**EXERCISE GOAL**
Copy, exactly and without additions, every line in the records below from the one holding "s.ctl (mirrorReceive g cell)" through the one holding "EXPORTS_RECEIVE (R282). -/", both ends included.

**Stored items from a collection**
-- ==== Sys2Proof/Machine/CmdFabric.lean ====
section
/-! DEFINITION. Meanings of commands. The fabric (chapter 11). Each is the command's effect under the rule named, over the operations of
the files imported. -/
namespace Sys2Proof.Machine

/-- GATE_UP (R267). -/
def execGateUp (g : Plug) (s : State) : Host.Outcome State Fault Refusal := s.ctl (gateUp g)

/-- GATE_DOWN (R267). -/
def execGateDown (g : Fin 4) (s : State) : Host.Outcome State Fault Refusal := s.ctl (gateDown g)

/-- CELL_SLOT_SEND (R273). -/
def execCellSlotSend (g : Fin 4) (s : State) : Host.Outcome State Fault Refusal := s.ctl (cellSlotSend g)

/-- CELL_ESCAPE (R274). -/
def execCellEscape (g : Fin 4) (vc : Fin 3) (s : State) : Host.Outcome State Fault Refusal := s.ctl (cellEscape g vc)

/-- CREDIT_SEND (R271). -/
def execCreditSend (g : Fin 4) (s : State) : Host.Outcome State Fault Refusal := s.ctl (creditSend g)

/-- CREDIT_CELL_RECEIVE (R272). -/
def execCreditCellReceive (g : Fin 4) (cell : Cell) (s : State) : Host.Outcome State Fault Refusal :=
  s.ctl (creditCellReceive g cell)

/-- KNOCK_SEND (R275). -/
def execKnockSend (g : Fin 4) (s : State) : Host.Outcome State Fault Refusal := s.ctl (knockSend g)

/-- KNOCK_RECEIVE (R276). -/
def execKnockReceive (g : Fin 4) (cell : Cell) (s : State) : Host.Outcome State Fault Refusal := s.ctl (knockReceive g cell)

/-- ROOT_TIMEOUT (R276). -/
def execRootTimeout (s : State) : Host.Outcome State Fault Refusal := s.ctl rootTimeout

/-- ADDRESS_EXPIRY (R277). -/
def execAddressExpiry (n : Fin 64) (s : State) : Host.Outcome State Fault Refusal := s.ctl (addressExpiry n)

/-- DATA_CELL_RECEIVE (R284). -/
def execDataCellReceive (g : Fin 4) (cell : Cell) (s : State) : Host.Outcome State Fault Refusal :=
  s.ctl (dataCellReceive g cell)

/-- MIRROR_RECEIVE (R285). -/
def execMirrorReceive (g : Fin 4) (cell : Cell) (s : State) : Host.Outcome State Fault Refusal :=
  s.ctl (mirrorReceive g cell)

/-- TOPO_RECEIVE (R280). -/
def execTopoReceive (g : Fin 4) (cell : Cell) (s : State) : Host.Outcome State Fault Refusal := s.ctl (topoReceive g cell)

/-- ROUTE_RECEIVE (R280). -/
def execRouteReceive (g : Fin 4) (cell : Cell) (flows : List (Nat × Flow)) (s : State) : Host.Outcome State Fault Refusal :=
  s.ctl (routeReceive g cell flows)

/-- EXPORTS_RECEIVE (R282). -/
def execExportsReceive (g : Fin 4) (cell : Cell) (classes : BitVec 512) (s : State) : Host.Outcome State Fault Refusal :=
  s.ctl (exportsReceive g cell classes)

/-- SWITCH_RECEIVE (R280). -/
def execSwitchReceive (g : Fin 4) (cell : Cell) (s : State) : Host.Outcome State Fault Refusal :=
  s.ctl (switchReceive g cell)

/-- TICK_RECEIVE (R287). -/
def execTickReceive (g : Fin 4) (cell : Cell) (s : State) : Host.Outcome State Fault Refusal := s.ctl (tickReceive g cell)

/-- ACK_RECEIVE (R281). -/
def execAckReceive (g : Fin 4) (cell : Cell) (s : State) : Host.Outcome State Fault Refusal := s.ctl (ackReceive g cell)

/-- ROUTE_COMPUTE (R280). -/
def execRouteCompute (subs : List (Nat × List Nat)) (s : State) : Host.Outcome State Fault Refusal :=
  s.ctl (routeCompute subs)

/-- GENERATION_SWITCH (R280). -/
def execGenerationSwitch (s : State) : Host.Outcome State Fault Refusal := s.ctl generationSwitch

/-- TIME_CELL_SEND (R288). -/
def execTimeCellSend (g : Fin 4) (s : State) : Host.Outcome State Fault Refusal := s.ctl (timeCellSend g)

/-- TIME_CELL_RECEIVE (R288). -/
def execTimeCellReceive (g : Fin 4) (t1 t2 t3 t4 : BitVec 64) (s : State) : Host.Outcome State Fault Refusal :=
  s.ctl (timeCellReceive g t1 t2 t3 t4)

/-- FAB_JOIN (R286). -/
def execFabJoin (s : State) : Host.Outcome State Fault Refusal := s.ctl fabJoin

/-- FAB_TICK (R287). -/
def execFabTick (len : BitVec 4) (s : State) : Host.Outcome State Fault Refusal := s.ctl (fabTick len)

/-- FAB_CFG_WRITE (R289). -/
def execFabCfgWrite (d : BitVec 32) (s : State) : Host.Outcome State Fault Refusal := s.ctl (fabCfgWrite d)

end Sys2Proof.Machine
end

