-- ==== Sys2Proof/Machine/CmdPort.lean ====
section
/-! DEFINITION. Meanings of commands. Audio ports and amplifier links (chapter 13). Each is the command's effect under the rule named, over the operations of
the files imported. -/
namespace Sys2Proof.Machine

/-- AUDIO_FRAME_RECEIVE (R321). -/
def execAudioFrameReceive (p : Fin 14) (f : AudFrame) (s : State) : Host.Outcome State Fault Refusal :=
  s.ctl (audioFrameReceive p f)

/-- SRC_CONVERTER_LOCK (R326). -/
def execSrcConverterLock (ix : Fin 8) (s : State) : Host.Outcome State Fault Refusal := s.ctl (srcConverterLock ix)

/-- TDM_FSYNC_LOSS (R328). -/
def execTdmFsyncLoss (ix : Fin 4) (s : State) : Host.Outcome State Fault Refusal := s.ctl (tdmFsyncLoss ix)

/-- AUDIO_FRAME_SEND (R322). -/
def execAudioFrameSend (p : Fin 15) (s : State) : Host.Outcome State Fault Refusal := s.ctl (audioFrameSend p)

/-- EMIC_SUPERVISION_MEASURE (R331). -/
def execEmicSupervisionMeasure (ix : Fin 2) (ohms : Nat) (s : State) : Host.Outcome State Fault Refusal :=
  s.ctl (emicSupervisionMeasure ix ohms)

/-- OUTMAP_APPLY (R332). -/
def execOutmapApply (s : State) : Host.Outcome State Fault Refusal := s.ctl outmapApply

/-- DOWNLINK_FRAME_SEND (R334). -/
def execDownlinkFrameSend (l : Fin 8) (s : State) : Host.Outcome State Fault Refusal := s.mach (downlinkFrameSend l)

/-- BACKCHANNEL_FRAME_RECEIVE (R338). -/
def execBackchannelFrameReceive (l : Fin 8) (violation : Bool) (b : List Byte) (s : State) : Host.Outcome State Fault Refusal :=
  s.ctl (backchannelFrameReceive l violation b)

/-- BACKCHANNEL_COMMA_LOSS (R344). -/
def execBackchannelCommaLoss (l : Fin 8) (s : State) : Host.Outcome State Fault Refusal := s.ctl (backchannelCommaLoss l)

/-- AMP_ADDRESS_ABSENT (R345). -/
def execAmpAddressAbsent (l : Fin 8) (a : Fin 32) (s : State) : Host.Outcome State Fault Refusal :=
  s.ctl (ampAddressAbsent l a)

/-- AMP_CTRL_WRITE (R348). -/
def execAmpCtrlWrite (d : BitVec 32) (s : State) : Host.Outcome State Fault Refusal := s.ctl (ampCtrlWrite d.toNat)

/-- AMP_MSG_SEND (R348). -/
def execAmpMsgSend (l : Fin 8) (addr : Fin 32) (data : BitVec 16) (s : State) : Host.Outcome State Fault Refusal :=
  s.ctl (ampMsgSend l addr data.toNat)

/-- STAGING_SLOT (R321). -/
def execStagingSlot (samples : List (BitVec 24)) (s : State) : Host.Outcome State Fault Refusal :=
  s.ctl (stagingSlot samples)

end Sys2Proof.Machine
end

**SOLUTION TO THIS EXERCISE**
  s.ctl (mirrorReceive g cell)

/-- TOPO_RECEIVE (R280). -/
def execTopoReceive (g : Fin 4) (cell : Cell) (s : State) : Host.Outcome State Fault Refusal := s.ctl (topoReceive g cell)

/-- ROUTE_RECEIVE (R280). -/
def execRouteReceive (g : Fin 4) (cell : Cell) (flows : List (Nat × Flow)) (s : State) : Host.Outcome State Fault Refusal :=
  s.ctl (routeReceive g cell flows)

/-- EXPORTS_RECEIVE (R282). -/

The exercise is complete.